(Dataset entries)
------------------------------------------------------------------------

/-- R390, R391, R397, R417: a long packet of a camera port. `crcOk`: its CRC-16 is good; `overflow`: the receive FIFO overflowed
in it; `fifo` is what the FIFO and the link memory show as the packet is stored. -/
def execCsiLongPacket (port : Fin 16) (vc : Fin 4) (dt : BitVec 6) (payload : List Byte) (hdr : Ecc) (crcOk overflow : Bool)
    (fifo : CsiFifo) (s : State) : Host.Outcome State Fault Refusal :=
  .next <| s.live <|
    if !s.cameraOn port then s
    else
      let base := 0x1000 + 0x20 * port.val
      let s := s.fifoShow (aIqm (base + 0x10)) fifo.free
      let (go, s) := s.csiHeader port hdr
      if !go then s
      else
      let s := if crcOk || overflow then s else s.count32 (aIqm (base + 0x08))
      match s.cameraQueue port vc with
        | none => if overflow then s.countHalf (aIqm (base + 0x0C)) true 1 else s
        | some q =>
          if overflow then (s.countHalf (aIqm (base + 0x0C)) true 1).lineErr q
          else if bits (s.qcfg q) 21 16 ≠ dt.toNat then s.countHalf (aIqm (base + 0x0C)) false 1
          else if !(s.writer q).frameOpen then s
          else if fifo.linkErr then s.linkUe q (s.writerCell q)
          else
            let bs := unpack dt.toNat (bit (s.qcfg q) 22) payload
            let n := s.lineBytes q
            s.storeLine q ((bs ++ List.replicate (n - bs.length) 0).take n) (!crcOk || decide (bs.length ≠ n))

/-- R390, R409: a frame start. -/
def execCsiFrameStart (port : Fin 16) (vc : Fin 4) (num : BitVec 16) (hdr : Ecc) (s : State) :
    Host.Outcome State Fault Refusal :=
  .next <| s.live <|
    if !s.cameraOn port then s
    else
      let (go, s) := s.csiHeader port hdr
      if !go then s
      else match s.cameraQueue port vc with
        | none => s
        | some q => (s.frameClose q true).frameStart q num.toNat

/-- R391: a frame end: the last stripe of the frame is complete, with EOF. -/
def execCsiFrameEnd (port : Fin 16) (vc : Fin 4) (hdr : Ecc) (s : State) : Host.Outcome State Fault Refusal :=
  .next <| s.live <|
    if !s.cameraOn port then s
    else
      let (go, s) := s.csiHeader port hdr
      if !go then s
      else match s.cameraQueue port vc with
        | none => s
        | some q => s.frameClose q false

/-- R389: line start, line end and generic short packets: only their header counts. -/
def execCsiShortPacketIgnored (port : Fin 16) (hdr : Ecc) (s : State) : Host.Outcome State Fault Refusal :=
  .next <| s.live (if s.cameraOn port then (s.csiHeader port hdr).2 else s)

/-- R409: no frame start arrives for FT_MS ms: once per outage. -/
def execNoFrameTimeout (q : Fin 256) (s : State) : Host.Outcome State Fault Refusal :=
  .next <| s.live <|
    let ft := s.fld (aQueue q 0x10) 27 20
    let w := s.writer q
    if !s.isCamera q || decide (ft = 0) || w.outage || decide (s.now ≤ w.startAt + ft * 1000000) then s
    else ((s.setWriter q { w with outage := true }).countHalf (aQueue q 0x2C) true 1).raise 4 0 0x1F "IQM_NO_FRAME" q.val 0

/-! ## Ethernet frames (R393 to R397) -/

/-- R396: EVT_IQM_E2E of a queue, at most once per millisecond, with what frames have met since the last. -/
def State.e2eEvent (s : State) (q what : Nat) : State :=
  let w := s.writer q
  let all := w.e2eBits ||| what
  let due := match w.e2eAt with
    | none => true
    | some t => decide (t + 1000000 ≤ s.now)
  if due then (s.setWriter q { w with e2eAt := some s.now, e2eBits := 0 }).raise 4 0 0x1F "IQM_E2E" q all
  else s.setWriter q { w with e2eBits := all }

/-- R396: the counter check of a frame: GAP, REPEAT and the counters lost. -/
def counterCheck (prev : Option Nat) (c : Nat) : Bool × Bool × Nat :=
  match prev with
  | none => (false, false, 0)
  | some p =>
    if c = (p + 1) % 0x10000 then (false, false, 0)
    else if c = p then (false, true, 0)
    else (true, false, (c + 0x20000 - p - 1) % 0x10000)

/-- R396: the counter check of a frame of a queue, with its counters: GAP and REPEAT. -/
def State.frameCounter (s : State) (q c : Nat) : Bool × Bool × State :=
  let w := s.writer q
  let (gap, rep, lost) := counterCheck w.counter c
  let s := (s.setWriter q { w with counter := some c }).setFld (aQueue q 0x34) 15 0 c
  let s := if gap then s.countHalf (aQueue q 0x28) true lost else s
  (gap, rep, if rep then s.countHalf (aQueue q 0x2C) true 1 else s)

/-- R396: the frame of a time stamp is too old or too new. -/
def State.ageFlag (s : State) (q ts : Nat) : Bool :=
  let lim := s.fld (aQueue q 0x10) 15 0
  let st := s.fld (aIqm 0x20) 1 0
  let age := (s.now : Int) + sext 64 (s.reg (aIqm 0x18)) - sext 64 ts
  decide (lim ≠ 0) && decide (2 ≤ st) && decide (s.mode ≠ 3) && (decide ((lim : Int) * 1000 < age) || decide (age < -10000))

/-- R395, R396: a frame with an end-to-end header. `p` is the frame's payload; its first byte arrived at `at_`. -/
def State.e2eFrame (s : State) (mac : Nat) (p : List Byte) (at_ : Nat) : State :=
  let f := fun (a n : Nat) => beNat ((p.drop a).take n)
  let len := f 4 2
  let data := (p.drop 24).take len
  let bad := decide (p.length < 24 + len) || decide (f 6 2 ≠ 0) || decide (f 20 4 ≠ 0) ||
    decide (f 16 4 ≠ crc32c (p.take 16 ++ data))
  match s.streamQueue mac (f 0 2) with
  | none => if bad then s.count32 (aIqm (0x1414 + 0x40 * mac)) else s
  | some q =>
    if bad then (s.countHalf (aQueue q 0x28) false 1).e2eEvent q 1
    else
      let (gap, rep, s) := s.frameCounter q (f 2 2)
      let age := s.ageFlag q (f 8 8)
      let s := if age then s.countHalf (aQueue q 0x2C) false 1 else s
      let s := if gap || age || rep then s.e2eEvent q (2 * b2n gap + 4 * b2n age + 8 * b2n rep) else s
      let s := if gap || age then s else s.setWriter q { s.writer q with goodAt := some s.clock }
      if len = 0 then s
      else
        let s := s.setWriter q { s.writer q with item := some ⟨0, [], 0, 0, at_, false, false⟩ }
        (s.itemPut q data).completeItem q (itemWord len (3 + 32 * b2n gap + 64 * b2n age + 128 * b2n rep)) (f 2 2) at_ (f 8 8)

/-- R393, R394, R397: a received frame, from its destination address through its FCS. `lasted` is the time from its first to
its last byte, and `fifo` the free space of the receive FIFO. IEEE 802.1AS messages have commands of their own. -/
def execEthFrame (mac : Fin 4) (frame : List Byte) (overflow : Bool) (fifo : Fin 257) (lasted : Nat) (s : State) :
    Host.Outcome State Fault Refusal :=
  .next <| s.live <|
    let b := 0x1400 + 0x40 * mac.val
    if !bit (s.reg (aIqm b)) 0 || (decide (s.mode = 3) && decide (mac.val ≠ 0)) then s
    else
      let s := s.fifoShow (aIqm (b + 0x18)) fifo
      let n := frame.length
      if overflow then s.countHalf (aIqm (b + 0x10)) true 1
      else if n < 64 then s
      else if leNat (frame.drop (n - 4)) ≠ crc32 (frame.take (n - 4)) then s.count32 (aIqm (b + 0x0C))
      else
        let s := s.count32 (aIqm (b + 0x08))
        if 9216 < n then s.countHalf (aIqm (b + 0x10)) false 1
        else
          let tag := if beNat ((frame.drop 12).take 2) = 0x8100 then 4 else 0
          let etype := beNat ((frame.drop (12 + tag)).take 2)
          let body := (frame.take (n - 4)).drop (14 + tag)
          if etype = 0x8808 then s
          else if etype = 0x88F7 then (if mac.val = 0 then s else s.count32 (aIqm 8))
          else if s.mode = 3 then s
          else if bit (s.reg (aIqm 4)) 16 ∧ etype = s.fld (aIqm 4) 15 0 then s.e2eFrame mac body (s.now - lasted)
          else s.count32 (aIqm 8)

/-- R416: a MAC's block lock or FEC lock changes; FEC_LOCK counts while FEC is on. -/
def execEthPcsLockChange (mac : Fin 4) (lock fec : Bool) (s : State) : Host.Outcome State Fault Refusal :=
  .next <| s.live <|
    let b := 0x1400 + 0x40 * mac.val
    s.setFld (aIqm (b + 4)) 1 0 (b2n lock + 2 * b2n (fec && decide (s.fld (aIqm b) 2 1 ≠ 0)))

/-! ## Takes overwritten (R407) -/

/-- R407: the oldest record of an overwritten take reaches the scheduler core: the command fails where its run goes on. -/
def execQueueOverwrittenRecord (s : State) : Host.Outcome State Fault Refusal :=
  .next <| s.live <|
    match s.iqm.records with
    | [] => s
    | o :: t =>
      if !s.schRunning then s
      else
        let s := { s with iqm := { s.iqm with records := t } }
        match s.cmd o.cmd with
        | some c => if c.phase = .running ∧ c.serial = o.run then s.faultCmd o.cmd 4 0 0x1F o.status false else s
        | none => s

/-! ## Flushes and configuration (R399, R411) -/

/-- R399, R411: a write of a configuration register of a queue, by the security core in SERVICE; it flushes the queue. -/
def execIqmQueueConfigWrite (init : Init) (q : Fin 256) (reg : Fin 5) (value : Word32) (s : State) :
    Host.Outcome State Fault Refusal :=
  .next <| s.live <|
    let a := aQueue q (4 * reg.val)
    if init.toNat ≠ initSec ∨ s.mode ≠ 4 then s
    else match regAt a with
      | some (d, _) => (s.setReg a (d.written (s.reg a) value.toNat)).flushQueue q 0x0D
      | none => s

/-- R415: who may write IQM_CNT_CLR. -/
def iqmClears (init : Nat) : Bool := decide (init = initSec) || isHeath init

/-- R416: IQM_CNT_CLR.PORT. -/
def execIqmCntClrPort (init : Init) (s : State) : Host.Outcome State Fault Refusal :=
  .next <| s.live <|
    if !iqmClears init.toNat then s
    else
      let fifo := fun (s : State) (a : Nat) => s.setFld a 24 16 (s.fld a 8 0)
      let s := (List.range 16).foldl (fun s p =>
        let b := 0x1000 + 0x20 * p
        fifo ([4, 8, 0x0C].foldl (fun s o => s.setReg (aIqm (b + o)) 0) s) (aIqm (b + 0x10))) s
      let s := (List.range 4).foldl (fun s m =>
        let b := 0x1400 + 0x40 * m
        fifo ([8, 0x0C, 0x10, 0x14].foldl (fun s o => s.setReg (aIqm (b + o)) 0) s) (aIqm (b + 0x18))) s
      (s.setReg (aIqm 8) 0).setReg (aIqm 0x0C) 0

/-- R416: IQM_CNT_CLR.QUEUE. -/
def execIqmCntClrQueue (init : Init) (s : State) : Host.Outcome State Fault Refusal :=
  .next <| s.live <|
    if !iqmClears init.toNat then s
    else (List.range 256).foldl (fun s q => [0x1C, 0x20, 0x28, 0x2C].foldl (fun s o => s.setReg (aQueue q o) 0) s) s

/-! ## Replay (R410) -/

/-- R410: the initiator admitted to the aperture of a queue. -/
def State.replaySource (s : State) (q : Nat) : Nat := if bit (s.qcfg q) 9 then initCol else initPcieA

/-- R410: an aperture admits a write. -/
def State.apertureOpen (s : State) (init q off n : Nat) : Bool :=
  decide (s.mode = 3) && bit (s.qcfg q) 0 && decide (init = s.replaySource q) && decide (off % 64 = 0) && decide (n = 64)

/-- R410: a header line: the item that it announces. -/
def State.apertureHeader (s : State) (q : Nat) (w : List Nat) : State :=
  let w0 := word w 0
  let len := bits w0 51 32
  let bad := decide (len = 0) || decide (s.largestItem q < len) || decide (bits w0 31 0 ≠ 0) || decide (bits w0 63 60 ≠ 0) ||
    [4, 5, 6, 7].any fun i => decide (word w i ≠ 0)
  let s := if bad then s.countHalf (aIqm (0x100C + 0x20 * bits (s.qcfg q) 6 3)) false 1 else s
  if len = 0 then s
  else
    let s := if !bad && s.isCamera q && bit w0 56 then s.frameStart q (bits (word w 1) 47 32) else s
    let x := s.writer q
    s.setWriter q { x with
      aperture := some ⟨w, len, bad⟩
      item := if bad then x.item else some ⟨0, [], 0, bits (word w 1) 63 48, word w 2, false, false⟩ }

/-- R410: the last data line of an item: it is complete, with the checks of its kind. -/
def State.apertureDone (s : State) (q : Nat) (w : List Nat) : State :=
  let w0 := word w 0
  let w1 := bits (word w 1) 63 32
  let len := bits w0 51 32
  if s.isCamera q then
    let err := bit w0 58 || bit w0 59
    let s := s.setWriter q { s.writer q with frameErr := (s.writer q).frameErr || err }
    let (stale, s) := if bit w0 57 then s.frameEnds q (!(s.writer q).frameErr) else (false, s)
    let s := if bit w0 59 then s.countHalf (aQueue q 0x28) false 1 else s
    let s := if bit w0 58 then s.countHalf (aQueue q 0x2C) false 1 else s
    s.completeItem q (itemWord len (bits w0 59 56) + b2n stale * 2 ^ 60) w1 (word w 2) (word w 3)
  else
    let (gap, rep, s) := s.frameCounter q (w1 % 2 ^ 16)
    let s := if gap || rep then s.e2eEvent q (2 * b2n gap + 8 * b2n rep) else s
    let s := if gap then s else s.setWriter q { s.writer q with goodAt := some s.clock }
    s.completeItem q (itemWord len (bits w0 59 56) + b2n gap * 2 ^ 61 + b2n rep * 2 ^ 63) w1 (word w 2) (word w 3)

/-- R410: a data line of an item. -/
def State.apertureData (s : State) (q : Nat) (a : ApItem) (line : List Byte) : State :=
  let n := min a.left 64
  let bs := line.take n
  let rest := if a.left ≤ 64 then none else some { a with left := a.left - 64 }
  let w := s.writer q
  let done := bits (word a.hdr 0) 51 32 - a.left
  let lb := s.lineBytes q
  let sign := fun (c k : Nat) =>
    s.signLine q (bits (word a.hdr 1) 63 48 + (done + k) / lb) ((done + k) % lb) [bs.getD k 0] c
  let sig := if a.bad || !s.isCamera q || decide (lb = 0) then w.sig else (List.range n).foldl sign w.sig
  let s := s.setWriter q { w with aperture := rest, sig := sig }
  if a.bad then s
  else
    let s := s.itemPut q bs
    if rest.isNone then s.apertureDone q a.hdr else s

/-- R410: a write to a queue's aperture: a header line, or a data line of the item under way. A refused write has no
effect here. -/
def State.apertureWrite (s : State) (init q off : Nat) (line : List Byte) : State :=
  if !s.apertureOpen init q off line.length then s
  else match (s.writer q).aperture with
    | none => s.apertureHeader q ((List.range 8).map fun i => leNat ((line.drop (8 * i)).take 8))
    | some a => s.apertureData q a line

/-- R410: a write to a queue's aperture. -/
def execApertureWrite (init : Init) (q : Fin 256) (off : BitVec 12) (line : List Byte) (s : State) :
    Host.Outcome State Fault Refusal := .next <| s.live (s.apertureWrite init.toNat q off.toNat line)

end Sys2Proof.Machine
end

------------------------------------------------------------------------

Work to complete: Looking at the data above, write out exactly the lines that start at the one containing "true).frameStart q num.toNat" and end at the one containing "s.frameClose q false"; include both and nothing beyond.

Answer space:
        | some q => (s.frameClose q true).frameStart q num.toNat

/-- R391: a frame end: the last stripe of the frame is complete, with EOF. -/
def execCsiFrameEnd (port : Fin 16) (vc : Fin 4) (hdr : Ecc) (s : State) : Host.Outcome State Fault Refusal :=
  .next <| s.live <|
    if !s.cameraOn port then s
    else
      let (go, s) := s.csiHeader port hdr
      if !go then s
      else match s.cameraQueue port vc with
        | none => s
        | some q => s.frameClose q false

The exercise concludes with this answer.